§ EXERCISE DETAILS:
Go through the entries below and print, exactly, the lines starting at the one with "-- ==== Sys2Proof/Laws/Kept/End.lean" and ending at the one with "theorem State.commitLine_still (s", keeping both ends and no others.

BEGIN MATERIAL FOR THE TASK

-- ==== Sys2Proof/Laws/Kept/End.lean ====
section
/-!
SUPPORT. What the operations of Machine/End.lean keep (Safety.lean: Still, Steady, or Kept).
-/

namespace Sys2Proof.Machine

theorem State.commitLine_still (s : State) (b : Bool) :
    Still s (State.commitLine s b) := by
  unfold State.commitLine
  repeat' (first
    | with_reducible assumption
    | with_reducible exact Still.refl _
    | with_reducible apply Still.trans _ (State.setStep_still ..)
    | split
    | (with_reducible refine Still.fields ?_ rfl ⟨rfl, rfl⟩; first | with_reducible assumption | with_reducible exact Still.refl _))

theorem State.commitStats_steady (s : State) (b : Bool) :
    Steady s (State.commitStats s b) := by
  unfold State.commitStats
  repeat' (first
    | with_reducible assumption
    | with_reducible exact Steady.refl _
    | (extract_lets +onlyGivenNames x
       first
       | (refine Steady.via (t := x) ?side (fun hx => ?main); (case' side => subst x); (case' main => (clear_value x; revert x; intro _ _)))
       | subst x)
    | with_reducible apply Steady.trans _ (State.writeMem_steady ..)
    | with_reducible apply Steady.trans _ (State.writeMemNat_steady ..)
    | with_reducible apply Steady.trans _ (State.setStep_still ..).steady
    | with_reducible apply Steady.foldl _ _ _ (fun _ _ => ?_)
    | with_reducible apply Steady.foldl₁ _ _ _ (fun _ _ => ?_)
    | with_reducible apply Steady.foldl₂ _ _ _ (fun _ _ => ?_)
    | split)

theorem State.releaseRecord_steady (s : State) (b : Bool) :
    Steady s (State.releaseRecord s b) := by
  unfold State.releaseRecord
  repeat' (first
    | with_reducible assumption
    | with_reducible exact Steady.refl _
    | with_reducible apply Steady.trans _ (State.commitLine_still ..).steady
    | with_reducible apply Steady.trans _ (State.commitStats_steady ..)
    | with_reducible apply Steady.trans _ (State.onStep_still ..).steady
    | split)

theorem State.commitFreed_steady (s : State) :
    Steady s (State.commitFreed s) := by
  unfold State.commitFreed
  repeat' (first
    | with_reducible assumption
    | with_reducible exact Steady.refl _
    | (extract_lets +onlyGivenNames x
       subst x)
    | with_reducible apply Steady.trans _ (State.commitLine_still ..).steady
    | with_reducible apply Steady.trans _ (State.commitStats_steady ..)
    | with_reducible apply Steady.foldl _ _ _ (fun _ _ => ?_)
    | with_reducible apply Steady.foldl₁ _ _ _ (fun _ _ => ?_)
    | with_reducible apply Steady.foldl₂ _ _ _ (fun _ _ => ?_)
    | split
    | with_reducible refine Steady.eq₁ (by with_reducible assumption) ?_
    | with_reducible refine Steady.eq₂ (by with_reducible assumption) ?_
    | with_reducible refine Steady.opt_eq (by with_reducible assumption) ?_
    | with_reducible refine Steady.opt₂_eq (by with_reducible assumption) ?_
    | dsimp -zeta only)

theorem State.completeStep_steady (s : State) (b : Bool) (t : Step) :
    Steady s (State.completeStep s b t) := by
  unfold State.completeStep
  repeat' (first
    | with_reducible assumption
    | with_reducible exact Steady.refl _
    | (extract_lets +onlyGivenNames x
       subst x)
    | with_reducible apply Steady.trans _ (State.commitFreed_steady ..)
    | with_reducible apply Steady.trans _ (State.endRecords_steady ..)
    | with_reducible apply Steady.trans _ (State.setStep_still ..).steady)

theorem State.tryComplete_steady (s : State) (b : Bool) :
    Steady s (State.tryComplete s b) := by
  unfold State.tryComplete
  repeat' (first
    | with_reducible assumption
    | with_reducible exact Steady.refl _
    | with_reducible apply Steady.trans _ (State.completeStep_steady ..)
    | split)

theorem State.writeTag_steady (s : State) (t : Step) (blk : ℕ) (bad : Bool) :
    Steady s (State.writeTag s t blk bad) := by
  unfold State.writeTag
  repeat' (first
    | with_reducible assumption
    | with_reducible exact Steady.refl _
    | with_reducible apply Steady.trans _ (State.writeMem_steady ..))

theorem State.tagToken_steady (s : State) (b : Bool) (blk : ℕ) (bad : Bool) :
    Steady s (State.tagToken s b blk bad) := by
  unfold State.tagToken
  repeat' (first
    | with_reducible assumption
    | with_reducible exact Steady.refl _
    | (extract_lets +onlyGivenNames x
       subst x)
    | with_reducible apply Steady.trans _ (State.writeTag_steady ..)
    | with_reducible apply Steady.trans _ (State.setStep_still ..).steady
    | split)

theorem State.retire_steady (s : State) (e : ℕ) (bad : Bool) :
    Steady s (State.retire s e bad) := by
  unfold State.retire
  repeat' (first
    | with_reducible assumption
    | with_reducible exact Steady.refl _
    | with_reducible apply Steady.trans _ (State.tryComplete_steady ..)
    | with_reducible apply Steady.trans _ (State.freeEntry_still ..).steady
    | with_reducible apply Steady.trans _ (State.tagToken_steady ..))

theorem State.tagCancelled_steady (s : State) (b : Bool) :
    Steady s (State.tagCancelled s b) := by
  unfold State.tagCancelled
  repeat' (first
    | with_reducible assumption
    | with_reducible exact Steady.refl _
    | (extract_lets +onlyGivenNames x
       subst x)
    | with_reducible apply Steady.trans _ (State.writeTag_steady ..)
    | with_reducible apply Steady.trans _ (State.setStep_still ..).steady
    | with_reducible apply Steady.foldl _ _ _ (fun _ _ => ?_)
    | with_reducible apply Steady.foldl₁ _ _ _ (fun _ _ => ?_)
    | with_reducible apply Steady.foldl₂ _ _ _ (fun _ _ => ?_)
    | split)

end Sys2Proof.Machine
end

END MATERIAL FOR THE TASK
BEGIN MATERIAL FOR THE TASK

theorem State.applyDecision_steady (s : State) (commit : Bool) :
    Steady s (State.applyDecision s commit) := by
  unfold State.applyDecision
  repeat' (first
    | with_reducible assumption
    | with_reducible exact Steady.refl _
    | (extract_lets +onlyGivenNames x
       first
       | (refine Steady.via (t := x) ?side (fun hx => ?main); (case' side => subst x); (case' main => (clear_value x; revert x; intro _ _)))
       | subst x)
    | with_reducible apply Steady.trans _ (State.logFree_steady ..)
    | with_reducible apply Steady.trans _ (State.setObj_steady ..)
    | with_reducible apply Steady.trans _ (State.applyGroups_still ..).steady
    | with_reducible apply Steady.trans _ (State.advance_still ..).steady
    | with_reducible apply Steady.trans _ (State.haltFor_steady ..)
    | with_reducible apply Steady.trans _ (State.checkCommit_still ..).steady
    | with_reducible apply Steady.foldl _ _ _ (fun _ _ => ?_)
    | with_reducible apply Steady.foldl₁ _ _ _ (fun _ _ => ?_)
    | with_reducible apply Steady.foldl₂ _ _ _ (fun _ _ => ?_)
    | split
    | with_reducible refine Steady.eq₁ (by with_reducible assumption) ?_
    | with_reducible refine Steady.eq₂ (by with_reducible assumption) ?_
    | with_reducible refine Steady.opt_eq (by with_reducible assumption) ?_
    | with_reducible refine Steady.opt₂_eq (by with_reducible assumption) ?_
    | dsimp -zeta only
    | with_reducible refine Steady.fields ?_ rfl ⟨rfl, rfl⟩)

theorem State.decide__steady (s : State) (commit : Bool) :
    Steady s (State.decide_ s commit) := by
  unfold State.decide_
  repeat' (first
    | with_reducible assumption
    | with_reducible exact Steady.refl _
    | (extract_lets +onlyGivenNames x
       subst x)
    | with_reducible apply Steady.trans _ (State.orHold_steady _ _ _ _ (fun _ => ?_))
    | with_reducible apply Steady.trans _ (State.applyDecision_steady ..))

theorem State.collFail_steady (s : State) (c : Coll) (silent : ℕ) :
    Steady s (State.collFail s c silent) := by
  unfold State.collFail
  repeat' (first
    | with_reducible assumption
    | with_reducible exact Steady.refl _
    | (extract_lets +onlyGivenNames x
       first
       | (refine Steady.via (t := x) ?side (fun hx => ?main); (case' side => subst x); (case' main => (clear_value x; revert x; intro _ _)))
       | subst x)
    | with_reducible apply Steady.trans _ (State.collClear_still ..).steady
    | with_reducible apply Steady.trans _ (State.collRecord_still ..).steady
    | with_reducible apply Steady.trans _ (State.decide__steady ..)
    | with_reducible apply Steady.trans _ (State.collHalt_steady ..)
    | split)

END MATERIAL FOR THE TASK

§ SOLUTION FOR THIS TASK:
-- ==== Sys2Proof/Laws/Kept/End.lean ====
section
/-!
SUPPORT. What the operations of Machine/End.lean keep (Safety.lean: Still, Steady, or Kept).
-/

namespace Sys2Proof.Machine

theorem State.commitLine_still (s : State) (b : Bool) :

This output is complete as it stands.